I think there is a certain degree of interest in the [post-acute] sector that perhaps had not been evident before larger players do things, and sometimes that puts a sector in a light where folks sit back and go “hmm, we ought to be looking at the space in a different way.” So I think the interest will continue to be present through the end of 2015 and probably well into 2016.
How is post-acute care different from other subsectors?
Levinson: The industry and that subsector is much more fragmented than, let’s say, a hospital market where you may have a dominant player in a particular market or several in a regional area. Those businesses tend to be more mid-market, which lends itself more to a roll-up, or a consolidation strategy. Again, capital is plentiful. You have a more willing seller environment where you didn’t have that two or three years ago.

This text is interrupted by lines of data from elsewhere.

-- ==== Sys2Proof/Machine/Digest.lean ====
section
/-! DEFINITION. SHAKE256 and ML-DSA-65 verification, with which every digest and signature is made (17). The manual names the standards, FIPS 202 and FIPS 204, and does not
repeat them (log entry 5). -/

namespace Sys2Proof.Machine

/-! ## Keccak (FIPS 202). -/

/-- The round constants of Keccak-f[1600]. -/
def keccakRc : List Nat :=
  [0x0000000000000001, 0x0000000000008082, 0x800000000000808A, 0x8000000080008000, 0x000000000000808B, 0x0000000080000001,
   0x8000000080008081, 0x8000000000008009, 0x000000000000008A, 0x0000000000000088, 0x0000000080008009, 0x000000008000000A]
  ++ [0x000000008000808B, 0x800000000000008B, 0x8000000000008089, 0x8000000000008003, 0x8000000000008002, 0x8000000000000080,
   0x000000000000800A, 0x800000008000000A, 0x8000000080008081, 0x8000000000008080, 0x0000000080000001, 0x8000000080008008]

/-- The rotation of lane x + 5y. -/
def keccakRot : List Nat := [0, 1, 62, 28, 27, 36, 44, 6, 55, 20, 3, 10, 43, 25, 39, 41, 45, 15, 21, 8, 18, 2, 61, 56, 14]

/-- A lane of the state. -/
def lane (a : List W64) (x y : Nat) : W64 := a.getD (x % 5 + 5 * (y % 5)) 0#64

/-- The lanes of a state, each from its coordinates. -/
def lanes (f : Nat → Nat → W64) : List W64 := (List.range 25).map (fun k => f (k % 5) (k / 5))

/-- One round: the columns' parities, the moves and rotations of lanes, the nonlinear step, and the round constant. -/
def keccakRound (a : List W64) (rc : Nat) : List W64 :=
  let col := (List.range 5).map (fun x => (List.range 5).foldl (fun (c : W64) y => c ^^^ lane a x y) 0#64)
  let b := lanes (fun x y => lane a x y ^^^ col.getD ((x + 4) % 5) 0#64 ^^^ (col.getD ((x + 1) % 5) 0#64).rotateLeft 1)
  let c := lanes (fun x y => let u := (x + 3 * y) % 5; (lane b u x).rotateLeft (keccakRot.getD (u + 5 * x) 0))
  let d := lanes (fun x y => lane c x y ^^^ (~~~(lane c (x + 1) y) &&& lane c (x + 2) y))
  (d.head?.map (· ^^^ BitVec.ofNat 64 rc)).toList ++ d.drop 1

/-- The permutation. -/
def keccakF (a : List W64) : List W64 := keccakRc.foldl keccakRound a

/-- A state's bytes. -/
def laneBytes (a : List W64) : List Byte := a.flatMap (fun w => leBytes 8 w.toNat)

/-- A block absorbed into a state. -/
def keccakAbsorb (a : List W64) (block : List Byte) : List W64 :=
  keccakF (lanes (fun x y => lane a x y ^^^ BitVec.ofNat 64 (fieldAt block (8 * (x + 5 * y)) 8)))

/-- SHAKE of a rate: the message with its suffix and padding absorbed, and the first n bytes of output. -/
def shake (rate : Nat) (msg : List Byte) (n : Nat) : List Byte :=
  let gap := rate - msg.length % rate
  let padded := msg ++ (if gap = 1 then [0x9F#8] else [0x1F#8] ++ zeros (gap - 2) ++ [0x80#8])
  let start := (chunksOf rate padded).foldl keccakAbsorb (List.replicate 25 0#64)
  ((List.range (ceilDiv n rate)).foldl (fun (r : List (List Byte) × List W64) _ => ((laneBytes r.2).take rate :: r.1, keccakF r.2))
    (([] : List (List Byte)), start)).1.reverse.flatten.take n

/-- SHAKE256, the first n bytes over a message. -/
def shake256 (msg : List Byte) (n : Nat) : List Byte := shake 136 msg n

/-! ## Polynomials of ML-DSA (FIPS 204), as lists of 256 coefficients. -/

/-- The modulus. -/
def dsaQ : Nat := 8380417

/-- The eight low bits of a number in reverse. -/
def bitRev8 (i : Nat) : Nat := ((List.range 8).map (fun k => bit (bitOf i k) * 2 ^ (7 - k))).foldl (· + ·) 0

/-- A power modulo q. -/
def powQ (x e : Nat) : Nat := (List.range 24).foldr (fun i r => r * r % dsaQ * (if bitOf e i then x else 1) % dsaQ) 1

/-- The points at which a polynomial's transform takes its values. -/
def dsaPoints : List Nat := (List.range 256).map (fun i => powQ 1753 (2 * bitRev8 i + 1))

/-- The transform of a polynomial: its values at the points. -/
def dsaNtt (w : List Nat) : List Nat := dsaPoints.map (fun x => w.foldr (fun a r => (a + r * x) % dsaQ) 0)

/-- The polynomial with the given values. -/
def dsaInverse (v : List Nat) : List Nat :=
  let back := dsaPoints.map (fun x => powQ x (dsaQ - 2))
  let inv256 := powQ 256 (dsaQ - 2)
  ((List.range 256).foldl (fun (r : List Nat × List Nat) _ =>
    (r.2.foldl (· + ·) 0 % dsaQ * inv256 % dsaQ :: r.1, r.2.zipWith (fun a b => a * b % dsaQ) back)) (([] : List Nat), v)).1.reverse

/-- Sums, differences and products of transforms. -/
def addQ (a b : List Nat) : List Nat := a.zipWith (fun x y => (x + y) % dsaQ) b
def subQ (a b : List Nat) : List Nat := a.zipWith (fun x y => (x + dsaQ - y) % dsaQ) b
def mulQ (a b : List Nat) : List Nat := a.zipWith (fun x y => x * y % dsaQ) b

/-- Numbers of w bits from bytes. -/
def unpackBits (w n : Nat) (bs : List Byte) : List Nat :=
  let x := leNat bs
  (List.range n).map (fun i => bitsOf x (w * i) w)

/-- An entry of the public matrix, already transformed: numbers of 23 bits below q, three bytes each. -/
def dsaEntry (rho : List Byte) (r s : Nat) : List Nat :=
  ((chunksOf 3 (shake 168 (rho ++ [BitVec.ofNat 8 s, BitVec.ofNat 8 r]) 1512)).map (fun b => leNat b % 2 ^ 23)).filter (· < dsaQ) |>.take 256

/-- The challenge polynomial: 49 coefficients of 1 or −1 (FIPS 204, SampleInBall). -/
def dsaChallenge (seed : List Byte) : List Nat :=
  let stream := shake256 seed 1096
  let signs := leNat (stream.take 8)
  let place := fun (c : List Nat) (i j : Nat) => (c.set i (c.getD j 0)).set j (if bitOf signs (i + 49 - 256) then dsaQ - 1 else 1)
  ((stream.drop 8).foldl (fun (r : Nat × List Nat) b => if r.1 < 256 ∧ b.toNat ≤ r.1 then (r.1 + 1, place r.2 r.1 b.toNat) else r)
    (256 - 49, List.replicate 256 0)).2

/-! ## Hints and signatures. -/

/-- The high part of a number and whether its low part is positive (FIPS 204, Decompose). -/
def dsaHigh (r : Nat) : Nat × Bool :=
  let low := r % 523776
  let r0 : Int := if 261888 < low then (low : Int) - 523776 else low
  if (r : Int) - r0 = dsaQ - 1 then (0, false) else (((r : Int) - r0).toNat / 523776, decide (0 < r0))

/-- The high part as a hint corrects it. -/
def dsaUseHint (h : Bool) (r : Nat) : Nat :=
  let x := dsaHigh r
  if !h then x.1 else if x.2 then (x.1 + 1) % 16 else (x.1 + 15) % 16

/-- The places of the hints of each of six polynomials, or none where they are not well formed (FIPS 204, HintBitUnpack). -/
def dsaHints (y : List Byte) : Option (List (List Nat)) :=
  let ends := ((y.drop 55).take 6).map (·.toNat)
  let starts := 0 :: ends
  let parts := (List.range 6).map (fun i => ((y.take 55).drop (starts.getD i 0)).take (ends.getD i 0 - starts.getD i 0) |>.map (·.toNat))
  let rising := fun (l : List Nat) => decide (l.Pairwise (· < ·))
  if decide (starts.Pairwise (· ≤ ·)) && ends.all (· ≤ 55) && parts.all rising && allZero ((y.take 55).drop (ends.getLast?.getD 0)) then some parts else none

/-- A vector's norm below a bound, its numbers counted from zero both ways. -/
def dsaShort (bound : Nat) (v : List (List Nat)) : Bool := v.all (fun w => w.all (fun x => x < bound || dsaQ - x < bound))

/-- ML-DSA-65 verification with an empty context: public key, message, signature (FIPS 204). -/
def mldsaVerify (key msg sig : List Byte) : Bool :=
  if key.length ≠ 1952 ∨ sig.length ≠ 3309 then false
  else
    let rho := key.take 32
    let t1 := (chunksOf 320 (key.drop 32)).map (unpackBits 10 256)
    let seed := sig.take 48
    let z := (chunksOf 640 ((sig.drop 48).take 3200)).map (fun b => (unpackBits 20 256 b).map (fun x => (524288 + dsaQ - x) % dsaQ))
    match dsaHints (sig.drop 3248) with
    | none => false
    | some hints =>
      let mu := shake256 (shake256 key 64 ++ [0#8, 0#8] ++ msg) 64
      let c := dsaNtt (dsaChallenge seed)
      let zt := z.map dsaNtt
      let w1 := (List.range 6).map (fun r =>
        let az := (List.range 5).foldl (fun acc s => addQ acc (mulQ (dsaEntry rho r s) (zt.getD s []))) (List.replicate 256 0)
        let ct := mulQ c (dsaNtt ((t1.getD r []).map (fun x => x * 8192 % dsaQ)))
        (dsaInverse (subQ az ct)).zipIdx.map (fun e => dsaUseHint (e.2 ∈ hints.getD r []) e.1))
      let packed := w1.flatMap (fun w => (chunksOf 2 w).map (fun p => BitVec.ofNat 8 (p.getD 0 0 + 16 * p.getD 1 0)))
      dsaShort 524092 z && shake256 (mu ++ packed) 48 == seed

end Sys2Proof.Machine
end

And when that reimbursement cliff looked more severe, sellers were looking at two, three kinds of multiples and those weren’t really getting people very attracted to doing a transaction. So you have a climate that I think is more hospitable on the sell side, you have a climate that’s hospitable on the buy side.
And when you look at a transaction that might achieve some of those strategic objectives for you now, with a multiple that’s attractive, now may be the time to continue to do that. If you’re a private equity firm that has not been in the space before, it’s a great opportunity to roll-up, particularly if you find a platform acquisition that you can build around, either in a geographic area or in a market area.
Why are some owners of post-acute facilities now willing to sell to PE?
Levinson: Economics are a large part. We began to counsel our clients as early as 2010 to do whatever they could to get a seat at the table as they were having conversations with the provider and payer communities that they operate in, because at some point that dance floor is going to become filled and there aren’t going to be any more seats at the table.
I think technology has changed a lot of the ways that these companies operate—the ability to capture data, to manage it, to use it in a way that you can be a participant in a risk-sharing consortium is much different than it used to be. And sometimes there’s just a right time to get out. Now, a lot of the folks that we might refer to as “mom and pops,” they do have substantial businesses, but a lot of them have started those businesses.
They may have come from a clinical background so they’re the owner- operator; they’ve been in it for 30 years. They may not have a lot of experience in M&A or in growing their business beyond an organic way, so coming in with somebody who’s really on a deal professional kind of basis could be very appealing to those folks, and I think [they] are much more receptive to the conversations, again, than they were two or three years ago when things were very uncertain.